Жало топора

We use cookies. Read the Privacy and Cookie Policy

Жало топора

На заре, когда только-только рассветал восток, с верхнега магала села вдруг раздался душераздирающий крик, который за считанные минуты поставил жителей всего селения на ноги. На переулках то там, то здесь со скрежетом открывались тяжелые дубовые вороты, и люди с тревогой на лицах высыпались в переулки. На улицу кто выбегал на коне, кто пеший, кто одетый, кто в нижнем белье, вооруженные ружьями, топорами, вилами, кто с ведром, кто с кувшинами — все устремлялись туда, откуда раздался крик о помощи.

— Зарезали! Зарезали! — рвали глотку одни.

— Пожар! Пожар! Дом горит! — кричали другие.

— Где? У кого? Что случилось?

— Этого собачьего сына давно следовало ставить на место!..

— Что вы говорите, женщины? Не может быть?! Какая же жестокая беда пришла на его голову!

— Не может быть, что вы говорите, женщины? Эстегера?! В постели?!

— Ударом топора?

— Этого наглеца Эстенгера? Он давно напрашивался на такую смерть! Жаль, что это свершилось так поздно!
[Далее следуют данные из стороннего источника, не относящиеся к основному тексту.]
-- ==== Sys2Proof/Machine/Dispatch.lean ====
section
/-! DEFINITION. What each instruction does: one arm for each constructor, one direct call of its meaning. -/

namespace Sys2Proof.Machine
— Давно я хотела видеть его удавленным на самом крепком суку дерева или зарубленным мечом! Но, чтобы его наказали так, ударом топора, я не ожидала! — слышалось из гущи людей.
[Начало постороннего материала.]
-- ==== Sys2Proof/Certificates/Slice0/Obligations.lean ====
section
/-! DEFINITION. The statements for the provers, and the words they are written in: the results the rules give, said again from
the spec's own tables. -/

namespace Sys2Proof.Rules
open Sys2Proof.Machine

/-! ## Lane-by-lane results -/

/-- Condition codes of one lane (R89). -/
structure Codes where
  c : Bool
  z : Bool
  n : Bool
  v : Bool

/-- A sum's codes: carry out, zero, sign, and a signed sum out of range (R89). -/
def sumCodes {w : Nat} (r x y : BitVec w) (cin : Nat) : Codes :=
  ⟨decide (2 ^ w ≤ x.toNat + y.toNat + cin), r == 0, r.msb,
    decide (¬ (-(2 ^ (w - 1) : Int) ≤ x.toInt + y.toInt + cin ∧ x.toInt + y.toInt + cin < (2 ^ (w - 1) : Int)))⟩
/-- A difference's codes: no borrow, zero, sign, and a signed difference out of range (R89). -/
def diffCodes {w : Nat} (r x y : BitVec w) (bin : Nat) : Codes :=
  ⟨decide (y.toNat + bin ≤ x.toNat), r == 0, r.msb,
    decide (¬ (-(2 ^ (w - 1) : Int) ≤ x.toInt - y.toInt - bin ∧ x.toInt - y.toInt - bin < (2 ^ (w - 1) : Int)))⟩
/-- LogicCC (R89). -/
def plain {w : Nat} (r : BitVec w) : Codes := ⟨false, r == 0, r.msb, false⟩

/-- A value read signed, or unsigned under U (R92). -/
def val {w : Nat} (u : Bool) (x : BitVec w) : Int := if u then x.toNat else x.toInt
/-- The ends of an n-bit range. -/
def lo (u : Bool) (n : Nat) : Int := if u then 0 else -(2 ^ (n - 1) : Int)
def hi (u : Bool) (n : Nat) : Int := if u then 2 ^ n - 1 else 2 ^ (n - 1) - 1
/-- Sat(t, lo, hi) as an n-bit word (R2, R93). -/
def clamp (u : Bool) (n : Nat) (t : Int) : BitVec n := BitVec.ofInt n (max (lo u n) (min (hi u n) t))

/-- What a lane-by-lane instruction computes: its sources, the extension of a scalar result, and each lane's value and codes. -/
structure Lane (w : Nat) where
  srcs : List Opr
  ext : Ext
  val : Nat → BitVec w
  codes : Nat → Codes

/-- Of two operands, and of one. -/
def two {w : Nat} (ext : Ext) (p q : Opr) (f : Word → Word → BitVec w) (k : BitVec w → Word → Word → Codes) : Lane w :=
  ⟨[p, q], ext, fun l => f (p.at32 l) (q.at32 l), fun l => k (f (p.at32 l) (q.at32 l)) (p.at32 l) (q.at32 l)⟩
def one {w : Nat} (ext : Ext) (p : Opr) (f : Word → BitVec w) (k : BitVec w → Word → Codes) : Lane w :=
  ⟨[p], ext, fun l => f (p.at32 l), fun l => k (f (p.at32 l)) (p.at32 l)⟩
def three {w : Nat} (ext : Ext) (p q r : Opr) (f : Word → Word → Word → BitVec w) : Lane w :=
  ⟨[p, q, r], ext, fun l => f (p.at32 l) (q.at32 l) (r.at32 l), fun l => plain (f (p.at32 l) (q.at32 l) (r.at32 l))⟩

/-- The extension of column U (R88, R92). -/
def uExt (u : Bool) : Ext := if u then .z else .s

/-- WOB: a source read beyond its parameter window (R221), a sticky flag of FSR (R32). -/
def wobFlag (os : List Opr) : Word := if os.any (fun p => p.wob) then 32 else 0

/-- The 32-bit rows of the integer table (R92, R93), with `y` the second operand and `z` the third. -/
def addRow (x : Issue) (y : Opr) : Lane 32 :=
  two (uExt (x.mb 0)) x.opX y (fun a b => if x.mb 1 then clamp (x.mb 0) 32 (val (x.mb 0) a + val (x.mb 0) b) else a + b)
    (fun r a b => sumCodes r a b 0)
def subRow (x : Issue) (y : Opr) : Lane 32 :=
  two (uExt (x.mb 0)) x.opX y (fun a b => if x.mb 1 then clamp (x.mb 0) 32 (val (x.mb 0) a - val (x.mb 0) b) else a - b)
    (fun r a b => diffCodes r a b 0)
def adcRow (x : Issue) (y : Opr) : Lane 32 :=
  ⟨[x.opX, y], .s, fun l => x.opX.at32 l + y.at32 l + (if Mask.has x.g.c l then 1 else 0),
    fun l => sumCodes (x.opX.at32 l + y.at32 l + (if Mask.has x.g.c l then 1 else 0)) (x.opX.at32 l) (y.at32 l)
      (if Mask.has x.g.c l then 1 else 0)⟩
def sbcRow (x : Issue) (y : Opr) : Lane 32 :=
  ⟨[x.opX, y], .s, fun l => x.opX.at32 l - y.at32 l - (if Mask.has x.g.c l then 0 else 1),
    fun l => diffCodes (x.opX.at32 l - y.at32 l - (if Mask.has x.g.c l then 0 else 1)) (x.opX.at32 l) (y.at32 l)
      (if Mask.has x.g.c l then 0 else 1)⟩
def negRow (p : Opr) : Lane 32 := one .s p (fun a => -a) (fun r a => diffCodes r 0 a 0)
def absRow (p : Opr) : Lane 32 := one .s p (fun a => if a.msb then -a else a) (fun r a => { plain r with v := a == 0x80000000 })
def minRow (x : Issue) (y : Opr) : Lane 32 :=
  two (uExt (x.mb 0)) x.opX y (fun a b => if val (x.mb 0) a ≤ val (x.mb 0) b then a else b) (fun r _ _ => plain r)
def maxRow (x : Issue) (y : Opr) : Lane 32 :=
  two (uExt (x.mb 0)) x.opX y (fun a b => if val (x.mb 0) a ≤ val (x.mb 0) b then b else a) (fun r _ _ => plain r)
def mulRow (x : Issue) (y : Opr) : Lane 32 :=
  two (uExt (x.mb 0)) x.opX y (fun a b => a * b)
    (fun r a b => { plain r with v := decide (¬ (lo (x.mb 0) 32 ≤ val (x.mb 0) a * val (x.mb 0) b ∧ val (x.mb 0) a * val (x.mb 0) b ≤ hi (x.mb 0) 32)) })
def mulhRow (x : Issue) (y : Opr) : Lane 32 :=
  two (uExt (x.mb 0)) x.opX y (fun a b => (BitVec.ofInt 64 (val (x.mb 0) a * val (x.mb 0) b)).extractLsb' 32 32) (fun r _ _ => plain r)
def madRow (x : Issue) (y z : Opr) : Lane 32 := three .s x.opX y z (fun a b c => a * b + c)
def cmpRow (x : Issue) (y : Opr) : Lane 32 :=
  two .s x.opX y
    (fun a b => if val (x.mb 0) a < val (x.mb 0) b then 0xFFFFFFFF else if val (x.mb 0) a = val (x.mb 0) b then 0 else 1)
    (fun _ a b => diffCodes (a - b) a b 0)
/-- ISAT's range is `w` bits wide, w being y clamped to 1 … 32 (R93). -/
def isatRow (x : Issue) (y : Opr) : Lane 32 :=
  let t (a b : Word) : Int := max (lo (x.mb 0) (max 1 (min 32 b.toNat))) (min (hi (x.mb 0) (max 1 (min 32 b.toNat))) (val (x.mb 1) a))
  two (uExt (x.mb 0)) x.opX y (fun a b => BitVec.ofInt 32 (t a b)) (fun r a b => { plain r with v := decide (t a b ≠ val (x.mb 1) a) })
def leaRow (x : Issue) (y : Opr) : Lane 32 :=
  two .s x.opX y (fun a b => a + b <<< (x.m.toNat % 8)) (fun r a b => sumCodes r a (b <<< (x.m.toNat % 8)) 0)
/-- Two 64-bit operands compared, with a 32-bit result (R92). -/
def cmp64Row (x : Issue) (y : Opr) : Lane 32 :=
  ⟨[x.opX, y], .s, fun l =>
    if val (x.mb 0) (x.opX.at64 l) < val (x.mb 0) (y.at64 l) then 0xFFFFFFFF
    else if val (x.mb 0) (x.opX.at64 l) = val (x.mb 0) (y.at64 l) then 0 else 1,
    fun l => diffCodes (x.opX.at64 l - y.at64 l) (x.opX.at64 l) (y.at64 l) 0⟩

/-- The integer and address instructions of 32-bit results (R92), and their immediate forms (R62, R90). -/
def intLane (i : Instr) (x : Issue) : Option (Lane 32) :=
  match i with
  | .iadd _ => some (addRow x x.opY)
  | .iaddImm _ => some (addRow x x.imm)
  | .isub _ => some (subRow x x.opY)
  | .isubImm _ => some (subRow x x.imm)
  | .iadc _ => some (adcRow x x.opY)
  | .iadcImm _ => some (adcRow x x.imm)
  | .isbc _ => some (sbcRow x x.opY)
  | .isbcImm _ => some (sbcRow x x.imm)
  | .ineg _ => some (negRow x.opX)
  | .inegImm _ => some (negRow x.imm)
  | .iabs _ => some (absRow x.opX)
  | .iabsImm _ => some (absRow x.imm)
  | .imin _ => some (minRow x x.opY)
  | .iminImm _ => some (minRow x x.imm)
  | .imax _ => some (maxRow x x.opY)
  | .imaxImm _ => some (maxRow x x.imm)
  | .imul _ => some (mulRow x x.opY)
  | .imulImm _ => some (mulRow x x.imm)
  | .imulh _ => some (mulhRow x x.opY)
  | .imulhImm _ => some (mulhRow x x.imm)
  | .imad _ => some (madRow x x.opY x.opZ)
  | .imadImm _ => some (madRow x x.imm x.opD)
  | .icmp _ => some (cmpRow x x.opY)
  | .icmpImm _ => some (cmpRow x x.imm)
  | .isat _ => some (isatRow x x.opY)
  | .isatImm _ => some (isatRow x x.imm)
  | .lea _ => some (leaRow x x.opY)
  | .leaImm _ => some (leaRow x x.imm)
  | .icmp64 _ => some (cmp64Row x x.opY)
  | .icmp64Imm _ => some (cmp64Row x x.imm)
  | _ => none

/-- The lanes of `r` are what `i` computes: at every issue from which nothing is against it, `i` goes to the next state, in
which the group holds the result (R88, R89) and nothing else of the machine has changed. A form for which `r` says nothing is
aside. -/
def Computes32 (i : Instr) (r : Issue → Option (Lane 32)) : Prop :=
  ∀ (s : State) (x : Issue) (prio : BitVec 8) (k : Lane 32), WellFormed i → Issues s i x prio → r x = some k → Readable k.srcs → Free x (x.dests 1) →
    ∃ t g, exec i s = .next t ∧ Commits x prio (x.read k.srcs s) t g ∧
      Result32 x g k.ext k.val (fun l => (k.codes l).c) (fun l => (k.codes l).z) (fun l => (k.codes l).n) (fun l => (k.codes l).v)
        (wobFlag k.srcs)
— Только почему-то мне не верится, женщины, что тринадцатилетний брат Заремы не побоялся этого медведя Эстенгера и так его жестоко отомстил за сестру.
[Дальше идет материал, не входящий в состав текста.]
/-! ## Scratchpad -/

/-- Each lane's local access leads to byte 256 of team 0. -/
def landing (x : Issue) (a : MArgs) (write plain : Bool) : Bool :=
  (List.range 64).all (fun l => eaLocal a x.localX (2 ^ a.wid.toNat) l % 2 ^ a.wid.toNat == 0 &&
    match localAddr x.s x.tm (eaLocal a x.localX (2 ^ a.wid.toNat) l) (2 ^ a.wid.toNat) write plain with | .at_ t o f => t == 0 && o == 256 && !f | _ => false)
theorem landsOf {x : Issue} {a : MArgs} {w p : Bool} (h : landing x a w p = true) (hb : (x.s.team 0).bankPend = none) :
    Lands x a w p (fun _ => 0) (fun _ => 256) (fun _ => false) := by
  intro l hl
  have h := List.all_eq_true.1 h l (List.mem_range.2 hl.1)
  rw [Bool.and_eq_true, beq_iff_eq] at h
  refine ⟨h.1, ?_, fun b hb' => by simp [hb] at hb'⟩
  have h := h.2
  unfold Rules.bytesOf
  split at h
  · next e =>
    simp only [Bool.and_eq_true, beq_iff_eq, Bool.not_eq_true'] at h
    rw [e, h.1.1, h.1.2, h.2]
  · cases h
/-- S2 holds 256, and the team's bank is in SCRATCH mode, or in FIFO mode with granule 16 full. -/
def pad (i : Instr) (fifo : Bool) (full : List Nat) : State :=
  { at_ { grp 0 i with s := [(2, 256)] } with teams := [{ team0 with banks := [fifo], full := full, fullWas := full }] }
def aLdl : MArgs := { d := 8, x := 0x102, wid := 2, dc := 6 }
abbrev PadHyps (i : Instr) (a : MArgs) (w p : Bool) (fifo : Bool) (full : List Nat) (q : State → Issue → Prop) : Prop :=
  (pos (pad i fifo full) i).act ≠ 0 ∧ NoAcquire (pos (pad i fifo full) i) ∧ Readable [(pos (pad i fifo full) i).opX] ∧ Lands (pos (pad i fifo full) i) a w p (fun _ => 0) (fun _ => 256) (fun _ => false) ∧
    issues (pad i fifo full) i = true ∧ q (pad i fifo full) (pos (pad i fifo full) i)
theorem hyps_ldl : PadHyps (.ldl aLdl) aLdl false true false [] (fun s x => Free x (x.dests (regsOf aLdl)) ∧ (s.team 0).spoisoned 256 4 = false) :=
  ⟨by decide +kernel, noAcq (by decide +kernel), readableOf (by decide +kernel), landsOf (by decide +kernel) (by decide +kernel), by decide +kernel, freeOf (by decide +kernel), by decide +kernel⟩
def aStl : MArgs := { d := 8, x := 0x102, wid := 2, dc := 1 }
theorem hyps_stl : PadHyps (.stl aStl) aStl true true false [] (fun _ x => Readable [x.opX, x.opD]) :=
  ⟨by decide +kernel, noAcq (by decide +kernel), readableOf (by decide +kernel), landsOf (by decide +kernel) (by decide +kernel), by decide +kernel, readableOf (by decide +kernel)⟩
theorem hyps_ldf_full : PadHyps (.ldf aLdl) aLdl false false true [16] (fun s x => Free x (x.dests (regsOf aLdl)) ∧ NoCluster x ∧ (s.team 0).spoisoned 256 4 = false ∧
    Granules s aLdl (fun _ => 0) (fun _ => 256) (FoundFull false) 0) :=
  ⟨by decide +kernel, noAcq (by decide +kernel), readableOf (by decide +kernel), landsOf (by decide +kernel) (by decide +kernel), by decide +kernel, freeOf (by decide +kernel), (by decide +kernel : ∀ r ∈ _, _), by decide +kernel,
    fun g h1 h2 => by have : 256 < 16 * g + 16 := h1; have : 16 * g < 260 := h2; have : g = 16 := by omega
                      subst this; unfold FoundFull; decide +kernel⟩
theorem hyps_ldf_waits : PadHyps (.ldf aLdl) aLdl false false true [] (fun s x => Free x (x.dests (regsOf aLdl)) ∧ NoCluster x ∧ Active x 0 ∧ ¬ Granules s aLdl (fun _ => 0) (fun _ => 256) (FoundFull false) 0) :=
  ⟨by decide +kernel, noAcq (by decide +kernel), readableOf (by decide +kernel), landsOf (by decide +kernel) (by decide +kernel), by decide +kernel, freeOf (by decide +kernel), (by decide +kernel : ∀ r ∈ _, _),
    ⟨by decide, by decide +kernel⟩, fun h => absurd (h 16 (by decide) (by decide)) (by unfold FoundFull; decide +kernel)⟩
theorem hyps_stf : PadHyps (.stf aStl) aStl true false true [] (fun s x => Readable [x.opX, x.opD] ∧ NoCluster x ∧ HasTeam s 0 ∧ Granules s aStl (fun _ => 0) (fun _ => 256) FoundEmpty 0) :=
  ⟨by decide +kernel, noAcq (by decide +kernel), readableOf (by decide +kernel), landsOf (by decide +kernel) (by decide +kernel), by decide +kernel, readableOf (by decide +kernel), (by decide +kernel : ∀ r ∈ _, _),
    ⟨_, List.mem_singleton.2 rfl, rfl⟩, fun g _ _ => by simp [FoundEmpty, pad, State.team, findD, team0, noTeam]⟩
theorem hyps_stf_waits : PadHyps (.stf aStl) aStl true false true [16] (fun s x => Readable [x.opX, x.opD] ∧ NoCluster x ∧ Active x 0 ∧ (s.team 0).fifo 256 = true ∧
    ¬ Granules s aStl (fun _ => 0) (fun _ => 256) FoundEmpty 0) :=
  ⟨by decide +kernel, noAcq (by decide +kernel), readableOf (by decide +kernel), landsOf (by decide +kernel) (by decide +kernel), by decide +kernel, readableOf (by decide +kernel), (by decide +kernel : ∀ r ∈ _, _),
    ⟨by decide, by decide +kernel⟩, by decide +kernel, fun h => absurd (h 16 (by decide) (by decide)) (by unfold FoundEmpty; decide +kernel)⟩
theorem hyps_wait_release : ∃ (s : State) (g : Group) (w : Warp), s.group 0 = some g ∧ g.gid = 0 ∧ g.warp 0 = some w ∧ w.wid = 0 ∧ w.wait = .ldf :=
  ⟨st 0 .xfence (warped (fun w => { w with wait := .ldf })), warped (fun w => { w with wait := .ldf }) (grp 0 .xfence), _, rfl, by decide +kernel, rfl, by decide +kernel, by decide +kernel⟩
/-- ATOML: the scalar form, of one access, and REDM's like with NR from lane 0 alone. -/
def aAtoml : MArgs := { d := 0x108, x := 0x102, wid := 2, dc := 6 }
theorem hyps_atoml : PadHyps (.atoml aAtoml) aAtoml true true false [] (fun s x => HasTeam s x.g.team ∧ Free x (x.dests (regsOf aAtoml)) ∧ Readable [x.opX, x.opD, casOpr x aAtoml] ∧
    (s.team 0).spoisoned 256 4 = false ∧ isS x.fd = true) :=
  ⟨by decide +kernel, noAcq (by decide +kernel), readableOf (by decide +kernel), landsOf (by decide +kernel) (by decide +kernel), by decide +kernel, ⟨_, List.mem_singleton.2 rfl, rfl⟩, freeOf (by decide +kernel), readableOf (by decide +kernel),
    by decide +kernel, by decide +kernel⟩
def iAtomlNr : Instr := .atoml { d := 8, x := 0x102, wid := 2, dc := 6, cp := 8, cond := 1 }
/-- Z is set in lane 0 alone, the condition of the access. -/
def sAtoml : State := { at_ { grp 0 iAtomlNr with s := [(2, 256)], z := 1 } with teams := [{ team0 with banks := [false] }] }
theorem hyps_atoml_nr : let a : MArgs := { d := 8, x := 0x102, wid := 2, dc := 6, cp := 8, cond := 1 }
    let x := pos sAtoml iAtomlNr
    issues sAtoml iAtomlNr = true ∧ NoAcquire x ∧ x.act ≠ 0 ∧ Readable [x.opX, x.opD, casOpr x a] ∧ Lands x a true true (fun _ => 0) (fun _ => 256) (fun _ => false) ∧ (sAtoml.team 0).spoisoned 256 4 = false ∧
    ∀ l, Active x l → Alone x a (fun _ => 0) (fun _ => 256) l :=
  ⟨by decide +kernel, noAcq (by decide +kernel), by decide +kernel, readableOf (by decide +kernel), landsOf (by decide +kernel) (by decide +kernel), by decide +kernel, fun l hl j hj hne _ => by
    have e : (pos sAtoml iAtomlNr).act = 1 := by decide +kernel
    have one : ∀ k, k < 64 → Mask.has (1 : Mask) k = true → k = 0 := by decide +kernel
    have h1 := one l hl.1 (e ▸ hl.2); have h2 := one j hj.1 (e ▸ hj.2); omega⟩
/-- LDW: window 0 of 4,096 bytes at address 0, read at V10 = 0; and its last word. -/
def aLdw : MArgs := { d := 8, x := 0x102, wid := 2, dc := 6 }
def sLdw (o : DWord) : State := { at_ { grp 0 (.ldw aLdw) with s := [(2, o)] } with teams := [{ team0 with windows := [{ valid := true, base := 0, size := 4096 }] }] }
theorem hyps_ldw : ∀ o : Nat, o = 0 ∨ o = 4092 ∨ o = 8192 → let s := sLdw (BitVec.ofNat 64 o); let x := pos s (.ldw aLdw)
    issues s (.ldw aLdw) = true ∧ NoAcquire x ∧ Readable [x.opX] ∧ Free x (x.dests (regsOf aLdw)) ∧ x.act ≠ 0 ∧ (x.tm.windows.getD 0 {}).valid = true ∧
    ∀ j, j < 4 → o + j < 4096 → accessTr s x.g.core x.g.ctx .read (0 + (o + j)) = .ok (o + j) mLeaf ∧ s.poisoned (o + j) 1 = false := by
  rintro o (rfl | rfl | rfl)
  · exact ⟨by decide +kernel, noAcq (by decide +kernel), readableOf (by decide +kernel), freeOf (by decide +kernel), by decide +kernel, by decide +kernel, by decide +kernel⟩
  · exact ⟨by decide +kernel, noAcq (by decide +kernel), readableOf (by decide +kernel), freeOf (by decide +kernel), by decide +kernel, by decide +kernel, by decide +kernel⟩
  · exact ⟨by decide +kernel, noAcq (by decide +kernel), readableOf (by decide +kernel), freeOf (by decide +kernel), by decide +kernel, by decide +kernel, by decide +kernel⟩

/-! ## Homes -/

/-- A request of group 0 with one word of line 0. -/
def acc0 : Acc := { lane := 0, va := 0, pa := 0, n := 4, data := 5 }
def part0 : Part := { line := 0, accs := [acc0], cls := 0 }
def req0 (k : RKind) : Req := { rid := 9, gid := 0, wid := 0, core := 0, ctx := 0, kind := k, dc := 1, parts := [part0], lanes := 1 }
def sReq (r : Req) : State := { at_ (grp 0 .xfence) with reqs := [r] }
theorem hyps_home : ∀ k : RKind, k = .load ∨ k = .store ∨ k = .atom 0 true → AtHome (sReq (req0 k)) (req0 k) 0 part0 ∧ ((sReq (req0 k)).lineSt part0.line).clusters = 0 ∧
    ((sReq (req0 k)).lineSt part0.line).dieBits = 0 ∧ ∀ v ∈ (sReq (req0 k)).invals, v.line ≠ part0.line ∧ v.rid ≠ some (9, part0.line) := by
  rintro k (rfl | rfl | rfl)
  all_goals exact ⟨by constructor <;> decide +kernel, by decide +kernel, by decide +kernel, by decide +kernel⟩
/-- A part of a line behind an outbound window, or on another node. -/
def partAt (pa : Nat) : Part := { line := pa / 128, accs := [{ acc0 with pa := pa }], cls := 2 }
def reqAt (pa : Nat) : Req := { req0 .store with parts := [partAt pa] }
theorem hyps_far_window : isOutbound ((partAt outBase).line * 128) = true ∧ (sReq (reqAt outBase)).req 9 = some (reqAt outBase) ∧ (reqAt outBase).parts[0]? = some (partAt outBase) ∧
    (reqAt outBase).inCluster = false ∧ (partAt outBase).performed = false ∧ conflicts (sReq (reqAt outBase)) 0 9 (partAt outBase).accs = false := by decide +kernel
theorem hyps_far_node : ∃ pa, isRemote ((partAt pa).line * 128) = true ∧ (sReq (reqAt pa)).req 9 = some (reqAt pa) ∧ (reqAt pa).parts[0]? = some (partAt pa) ∧
    (reqAt pa).sent = false ∧ (partAt pa).performed = false ∧ conflicts (sReq (reqAt pa)) 0 9 (partAt pa).accs = false :=
  ⟨remotePa 1 0, by decide +kernel⟩
def inv0 : Inval := { iid := 3, line := 0, home := 0, clusters := 1, dieBits := 0, icOnly := false, spare := none, rid := some (9, 0) }
theorem hyps_invalidate : ∃ (s : State) (v : Inval) (r : Req), s.invals.find? (fun v => v.iid == 3) = some v ∧ v.rid = some (9, 0) ∧ s.req 9 = some r ∧ r.kind.answers = false :=
  ⟨{ sReq (req0 .store) with invals := [inv0], l1 := [copy0] }, inv0, req0 .store, by decide +kernel, rfl, by decide +kernel, by decide +kernel⟩
def reqDone (bad : Mask) : Req := { req0 .store with parts := [{ part0 with done := true, performed := true, gwct := 30 }], bad := bad }
theorem hyps_store_end : ∀ bad : Mask, bad = 0 ∨ bad = 1 → ∃ g, (sReq (reqDone bad)).req 9 = some (reqDone bad) ∧ (reqDone bad).kind.answers = false ∧
    (∀ p ∈ (reqDone bad).parts, p.done = true) ∧ (sReq (reqDone bad)).group (reqDone bad).gid = some g ∧ (reqDone bad).far = false ∧ ∀ q ∈ g.held, q.1 ≠ (reqDone bad).dc := by
  rintro bad (rfl | rfl)
  all_goals exact ⟨grp 0 .xfence, by decide +kernel⟩
def pend0 : Pending := { rid := 9, left := 0, lanes := 1, dst := [.v 8], ready := true, writes := [.vl 8 1 [5]] }
def gPend : Group := warped (fun w => { w with pend := [pend0] }) (grp 0 .xfence)
theorem hyps_result : ∃ (s : State) (g : Group) (w : Warp), s.group 0 = some g ∧ g.warp 0 = some w ∧ w.pend.find? (fun p => p.rid == 9) = some pend0 ∧ pend0.ready = true ∧ pend0.left = 0 ∧
    pend0.rep = false ∧ g.mayRun 0 = true ∧ (pend0.red = true → ∀ q ∈ g.warps, ∀ z ∈ q.pend, z.red = true → pend0.rid ≤ z.rid) ∧ ∀ v ∈ pend0.writes, ∀ r k, v ≠ .pr r k :=
  ⟨at_ gPend, gPend, _, rfl, rfl, by decide +kernel, rfl, rfl, rfl, by decide +kernel, fun h => absurd h (by decide), fun v hv r k => by
    rw [List.mem_singleton.1 hv]; simp⟩
/-- A request to the scratchpad of team 1, in the same cluster. -/
def partC : Part := { line := 0, accs := [{ acc0 with n := 4 }], cls := 0, node := 1 }
def reqC (k : RKind) : Req := { req0 k with inCluster := true, parts := [partC] }
def sC (k : RKind) : State := { sReq (reqC k) with teams := [team0, { team0 with tid := 1, core := 1, st := .resident }] }
theorem hyps_cluster_access : ∀ k : RKind, k = .load ∨ k = .store ∨ k = .atom 0 true → (sC k).req 9 = some (reqC k) ∧ (reqC k).parts = [] ++ partC :: [] ∧ partC.performed = false ∧
    (∀ q ∈ (sC k).reqs, q.gid = (reqC k).gid → q.inCluster = true → 9 ≤ q.rid) ∧ HasTeam (sC k) partC.node ∧ ((sC k).team partC.node).st = .resident ∧
    clusterOf ((sC k).team partC.node).core = clusterOf (reqC k).core ∧ partC.accs ≠ [] ∧ (∀ a ∈ partC.accs, ∀ b ∈ partC.accs, a.n = b.n) ∧
    ∀ a ∈ partC.accs, ((sC k).team partC.node).spoisoned a.pa a.n = false := by
  rintro k (rfl | rfl | rfl)
  all_goals exact ⟨by decide +kernel, rfl, rfl, by decide +kernel, ⟨_, List.mem_cons_of_mem _ (List.mem_singleton.2 rfl), rfl⟩, by decide +kernel, by decide +kernel, by decide +kernel, by decide +kernel, by decide +kernel⟩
— Если я узнаю, что он не побоялся этого душегуба и осознанно отомстил за сестру, я зарежу ему самого жирного петуха в моем курятнике и угощу его хинкалом.

— Не успеешь, за ним, говорят, из райцентра приехала оперативно-следственная группа.

— Жаль.

— Тебе жаль мальчика или обещанного петуха?

— Он уже не мальчик, с той минуты, как отправил этого козла к праотцам, он перешел в ряды джигитов. Конечно, мне жаль джигита.

Мужчины, женщины потоком шли к дому Эстенгера. Имама мечети терпеливо ждал, пока не закончится поток людей, обвел всех присутствующих благосклонным молитвенным взглядом, тихо про себя начал читать молитву и вдруг воскликнул:

— Аль фатиха!

Все мужчины в молитве воздели руки к небесам, про себя начали читать слова молитвы. Женщины со двора Эстенгера принимались вопить, кто ради приличия, кто действительно в горе бил себя руками по голове, кто по груди, кто удивленно по коленям. С появлением свежих сил плакальщиц, вопли и плачи, раздаваемые из дома покойного, десятикратно усилились. У изголовья покойного, завернутого в белый саван, забрызганного каплями крови, в полуобморочном состоянии страшно вопили его жены, дочки. Они в истерики до крови царапали себе лица, косили волосы, из корней вырывая копнами, порывались рвать на груди застежки и царапать ее. Близкие родственницы из женщин пытались как-то останавливать и успокаивать их. Они на некоторое время успокаивались, но через некоторое время с новой силой начинали надрывно выть, скулить.

В небольшом горном селении, свитом на южном склоне, как гнездо горной ласточки, в расщелине горной долины, историческая страница тысяча девятьсот девяносто девятого года открылась с этого печального события.

Керим, сын Гаджи, когда его старший брат умер по вине Эстенгера, а старшая сестра была им опозорена, решил ему вынести такой смертный приговор, от которого содрогнулась земля. Два дня он не выходил из дома, вынашивая это страшное решение.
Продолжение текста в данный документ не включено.